Organizations typically consider regulatory expectations, operating performance (e.g., positive predictive value), and procedural complexity when selecting databases for signal management. As SDRs can be seen as a proxy of general reporting characteristics identifiable in a systematic screening process, our results indicate that, for most products, these characteristics are largely similar in each of the databases.
食品和药物管理局(FDA)不良事件报告系统(FAERS)和 VigiBase 是两个用于药物安全监测的成熟数据库,最近又增加了 EudraVigilance 数据分析系统(EVDAS)。
比例不当报告信号(SDRs)可以描述药物的报告特征,说明数据库中所有药物和所有事件的分布情况。

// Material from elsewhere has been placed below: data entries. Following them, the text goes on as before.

-- ==== Sys2Proof/Config.lean ====
section
/-! DEFINITION. What the spec leaves open (00_scope.md R6, 92_eei_decisions.md "Open parameters"): constants with no body, so that
nothing can be proved from a value of theirs. The parameters that have a default in the spec (FONT and
RSUB_UNDERFLOW_FAULTS) are in Machine/Params.lean. -/

namespace Sys2Proof

/-- `COST` (40_cycle.md R71): the abstract time cost of a completed step, one natural number per instruction kind.
OPEN in the spec; log entry 7. -/
opaque Config.cost : InstrKind → Nat

/-- `WAIT_POLL_COST` (40_cycle.md R69): the cost of a key-wait poll. OPEN in the spec; log entry 7. -/
opaque Config.waitPollCost : Nat

/-- `draw_u8()` (00_scope.md R12): the free 8-bit value of the `k`-th draw of a run. No law relates two draws;
log entry 5. -/
opaque Config.freeByte : Nat → Byte

end Sys2Proof
end

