/-! ### advance -/

@[simp] theorem State.advance_v : (s.advance).v = s.v := rfl
@[simp] theorem State.advance_i : (s.advance).i = s.i := rfl
@[simp] theorem State.advance_pc : (s.advance).pc = s.pc + 2 := rfl
@[simp] theorem State.advance_dt : (s.advance).dt = s.dt := rfl
@[simp] theorem State.advance_st : (s.advance).st = s.st := rfl
@[simp] theorem State.advance_stack : (s.advance).stack = s.stack := rfl
@[simp] theorem State.advance_sp : (s.advance).sp = s.sp := rfl
@[simp] theorem State.advance_mem : (s.advance).mem = s.mem := rfl
@[simp] theorem State.advance_disp : (s.advance).disp = s.disp := rfl
@[simp] theorem State.advance_key : (s.advance).key = s.key := rfl
@[simp] theorem State.advance_mode : (s.advance).mode = s.mode := rfl
@[simp] theorem State.advance_image : (s.advance).image = s.image := rfl
@[simp] theorem State.advance_draws : (s.advance).draws = s.draws := rfl
@[simp] theorem State.reg_advance (q : Reg) : (s.advance).reg q = s.reg q := rfl

/-! ### setRegBlock -/

@[simp] theorem State.setRegBlock_v (bs : List Byte) : (s.setRegBlock bs).v = Vector.ofFn fun r : Fin 16 => bs.getD r.val (s.reg r) := rfl
@[simp] theorem State.setRegBlock_i (bs : List Byte) : (s.setRegBlock bs).i = s.i := rfl
@[simp] theorem State.setRegBlock_pc (bs : List Byte) : (s.setRegBlock bs).pc = s.pc := rfl
@[simp] theorem State.setRegBlock_dt (bs : List Byte) : (s.setRegBlock bs).dt = s.dt := rfl
@[simp] theorem State.setRegBlock_st (bs : List Byte) : (s.setRegBlock bs).st = s.st := rfl
@[simp] theorem State.setRegBlock_stack (bs : List Byte) : (s.setRegBlock bs).stack = s.stack := rfl
@[simp] theorem State.setRegBlock_sp (bs : List Byte) : (s.setRegBlock bs).sp = s.sp := rfl
@[simp] theorem State.setRegBlock_mem (bs : List Byte) : (s.setRegBlock bs).mem = s.mem := rfl
@[simp] theorem State.setRegBlock_disp (bs : List Byte) : (s.setRegBlock bs).disp = s.disp := rfl
@[simp] theorem State.setRegBlock_key (bs : List Byte) : (s.setRegBlock bs).key = s.key := rfl
@[simp] theorem State.setRegBlock_mode (bs : List Byte) : (s.setRegBlock bs).mode = s.mode := rfl
@[simp] theorem State.setRegBlock_image (bs : List Byte) : (s.setRegBlock bs).image = s.image := rfl
@[simp] theorem State.setRegBlock_draws (bs : List Byte) : (s.setRegBlock bs).draws = s.draws := rfl

/-! ### Registers and latches read back -/

@[simp] theorem State.reg_setReg (r : Reg) (b : Byte) (q : Reg) :
    (s.setReg r b).reg q = if q = r then b else s.reg q := by
  simp only [State.reg, State.setReg, Vector.getElem_set]
  split <;> split <;> simp_all [Fin.ext_iff]

@[simp] theorem State.reg_setRegBlock (bs : List Byte) (q : Reg) :
    (s.setRegBlock bs).reg q = bs.getD q.val (s.reg q) := by
  simp [State.reg, State.setRegBlock]

@[simp] theorem State.key_setKey (k : Fin 16) (b : Bool) (j : Fin 16) :
    (s.setKey k b).key[j.val] = if j = k then b else s.key[j.val] := by
  simp only [State.setKey, Vector.getElem_set]
  split <;> split <;> simp_all [Fin.ext_iff]

/-- Writing a register twice keeps the last value. -/
theorem State.setReg_setReg (r : Reg) (a b : Byte) : (s.setReg r a).setReg r b = s.setReg r b := by
  simp [State.setReg]

/-! ### Result and flag (42_alu.md R87) -/

@[simp] theorem State.reg_setResultFlag (x : Reg) (a f : Byte) (q : Reg) :
    (s.setResultFlag x a f).reg q = if q = vf then f else if q = x then a else s.reg q := by
  simp [State.setResultFlag]

@[simp] theorem State.setResultFlag_i (x : Reg) (a f : Byte) : (s.setResultFlag x a f).i = s.i := rfl
@[simp] theorem State.setResultFlag_pc (x : Reg) (a f : Byte) : (s.setResultFlag x a f).pc = s.pc := rfl
@[simp] theorem State.setResultFlag_dt (x : Reg) (a f : Byte) : (s.setResultFlag x a f).dt = s.dt := rfl
@[simp] theorem State.setResultFlag_st (x : Reg) (a f : Byte) : (s.setResultFlag x a f).st = s.st := rfl
@[simp] theorem State.setResultFlag_stack (x : Reg) (a f : Byte) : (s.setResultFlag x a f).stack = s.stack := rfl
@[simp] theorem State.setResultFlag_sp (x : Reg) (a f : Byte) : (s.setResultFlag x a f).sp = s.sp := rfl
@[simp] theorem State.setResultFlag_mem (x : Reg) (a f : Byte) : (s.setResultFlag x a f).mem = s.mem := rfl
@[simp] theorem State.setResultFlag_disp (x : Reg) (a f : Byte) : (s.setResultFlag x a f).disp = s.disp := rfl
@[simp] theorem State.setResultFlag_key (x : Reg) (a f : Byte) : (s.setResultFlag x a f).key = s.key := rfl
@[simp] theorem State.setResultFlag_mode (x : Reg) (a f : Byte) : (s.setResultFlag x a f).mode = s.mode := rfl
@[simp] theorem State.setResultFlag_image (x : Reg) (a f : Byte) : (s.setResultFlag x a f).image = s.image := rfl
@[simp] theorem State.setResultFlag_draws (x : Reg) (a f : Byte) : (s.setResultFlag x a f).draws = s.draws := rfl

/-! ### The advance with a skip (41_control.md R77) -/

@[simp] theorem State.advanceSkip_pc (b : Bool) : (s.advanceSkip b).pc = if b then s.pc + 4 else s.pc + 2 := by
  cases b <;> simp [State.advanceSkip, BitVec.add_assoc]

@[simp] theorem State.reg_advanceSkip (b : Bool) (q : Reg) : (s.advanceSkip b).reg q = s.reg q := by cases b <;> rfl
@[simp] theorem State.advanceSkip_v (b : Bool) : (s.advanceSkip b).v = s.v := by cases b <;> rfl
@[simp] theorem State.advanceSkip_i (b : Bool) : (s.advanceSkip b).i = s.i := by cases b <;> rfl
@[simp] theorem State.advanceSkip_dt (b : Bool) : (s.advanceSkip b).dt = s.dt := by cases b <;> rfl
@[simp] theorem State.advanceSkip_st (b : Bool) : (s.advanceSkip b).st = s.st := by cases b <;> rfl
@[simp] theorem State.advanceSkip_stack (b : Bool) : (s.advanceSkip b).stack = s.stack := by cases b <;> rfl
@[simp] theorem State.advanceSkip_sp (b : Bool) : (s.advanceSkip b).sp = s.sp := by cases b <;> rfl
@[simp] theorem State.advanceSkip_mem (b : Bool) : (s.advanceSkip b).mem = s.mem := by cases b <;> rfl
@[simp] theorem State.advanceSkip_disp (b : Bool) : (s.advanceSkip b).disp = s.disp := by cases b <;> rfl
@[simp] theorem State.advanceSkip_key (b : Bool) : (s.advanceSkip b).key = s.key := by cases b <;> rfl
@[simp] theorem State.advanceSkip_mode (b : Bool) : (s.advanceSkip b).mode = s.mode := by cases b <;> rfl
@[simp] theorem State.advanceSkip_image (b : Bool) : (s.advanceSkip b).image = s.image := by cases b <;> rfl
@[simp] theorem State.advanceSkip_draws (b : Bool) : (s.advanceSkip b).draws = s.draws := by cases b <;> rfl

/-! ### Taking a fault (60_exceptions.md R129): the mode and nothing else -/

@[simp] theorem takeFault_mode (u : Option Word) (c : FaultKind) (d : FaultInfo) :
    (takeFault s u c d).mode = .faulted { cause := c, code := causeCode c, pc := s.pc, word := u, info := d } := rfl
@[simp] theorem reg_takeFault (u : Option Word) (c : FaultKind) (d : FaultInfo) (q : Reg) :
    (takeFault s u c d).reg q = s.reg q := rfl
@[simp] theorem takeFault_v (u : Option Word) (c : FaultKind) (d : FaultInfo) : (takeFault s u c d).v = s.v := rfl
@[simp] theorem takeFault_i (u : Option Word) (c : FaultKind) (d : FaultInfo) : (takeFault s u c d).i = s.i := rfl
@[simp] theorem takeFault_pc (u : Option Word) (c : FaultKind) (d : FaultInfo) : (takeFault s u c d).pc = s.pc := rfl
@[simp] theorem takeFault_dt (u : Option Word) (c : FaultKind) (d : FaultInfo) : (takeFault s u c d).dt = s.dt := rfl
@[simp] theorem takeFault_st (u : Option Word) (c : FaultKind) (d : FaultInfo) : (takeFault s u c d).st = s.st := rfl
@[simp] theorem takeFault_stack (u : Option Word) (c : FaultKind) (d : FaultInfo) : (takeFault s u c d).stack = s.stack := rfl
@[simp] theorem takeFault_sp (u : Option Word) (c : FaultKind) (d : FaultInfo) : (takeFault s u c d).sp = s.sp := rfl
@[simp] theorem takeFault_mem (u : Option Word) (c : FaultKind) (d : FaultInfo) : (takeFault s u c d).mem = s.mem := rfl
@[simp] theorem takeFault_disp (u : Option Word) (c : FaultKind) (d : FaultInfo) : (takeFault s u c d).disp = s.disp := rfl
@[simp] theorem takeFault_key (u : Option Word) (c : FaultKind) (d : FaultInfo) : (takeFault s u c d).key = s.key := rfl
@[simp] theorem takeFault_image (u : Option Word) (c : FaultKind) (d : FaultInfo) : (takeFault s u c d).image = s.image := rfl
@[simp] theorem takeFault_draws (u : Option Word) (c : FaultKind) (d : FaultInfo) : (takeFault s u c d).draws = s.draws := rfl

/-! ### Reading and clearing a latch, drawing, ticking -/

@[simp] theorem readClear_value (k : Fin 16) : (readClear s k).1 = s.key[k.val] := rfl
@[simp] theorem readClear_state (k : Fin 16) : (readClear s k).2 = s.setKey k false := rfl
@[simp] theorem drawByte_value : (drawByte s).1 = Config.freeByte s.draws := rfl
@[simp] theorem drawByte_state : (drawByte s).2 = { s with draws := s.draws + 1 } := rfl
@[simp] theorem frequencyStep_eq : frequencyStep s = (s.setDt (tickDown s.dt)).setSt (tickDown s.st) := rfl

end Sys2Proof.Machine
end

本研究旨在通过两种基于比例不当的分析(DPA)来量化这三个数据库之间的冗余性。
使用两组阈值(EudraVigilance 的标准 SDR 标准适用于所有药物,贝叶斯方法适用于 FAERS 和 VigiBase)确定了 100 种选定产品的 SDR。对于每种产品和数据库,确定并比较了 SDR 的存在或不存在。将不良反应事件分为三个层次:MedDRA 首选术语(PT)、高级术语(HLT)和 HLT 加上标准化 MedDRA 查询(SMQ)。冗余性是通过召回率(EVDAS 中的 SDR 除以任何数据库中的 SDR)和重叠率(EVDAS 中的 SDR 和至少一个其他数据库中的 SDR,除以 EVDAS 中的 SDR)来衡量的。使用线性回归模型探索了可能影响结果的协变量。
EVDAS 与 FAERS 或 VigiBase 在 PT 水平的中位重叠率为 85.0%,在 HLT 水平的中位重叠率为 94.5%,在 HLT 或 SMQ 水平的中位重叠率为 97.7%。EVDAS 中信号的中位召回率作为所有三种数据库中生成的所有信号的百分比分别为 59.4%、74.1%和 87.9%,分别为 PT、HLT 和 HLT 或 SMQ 水平。重叠差异部分可以用 EudraVigilance 中的欧盟病例相对数量和 EVDAS 病例与 FAERS 病例的比例来解释,可能是由于营销授权的差异,或者是在不同地区的市场渗透程度不同。EVDAS 中病例数较少(<1500)的产品相对于 FAERs/VigiBase 信号的召回率也较低。市场存在时间并不预示着三种数据库之间的信号冗余。DPA 的选择对冗余性有预期的但有些小的影响。
组织在选择用于信号管理的数据库时,通常会考虑监管期望、运营绩效(如阳性预测值)和程序复杂性。由于 SDRs 可以被视为可在系统筛查过程中识别的一般报告特征的代理,因此我们的结果表明,对于大多数产品而言,这些特征在每个数据库中基本相似。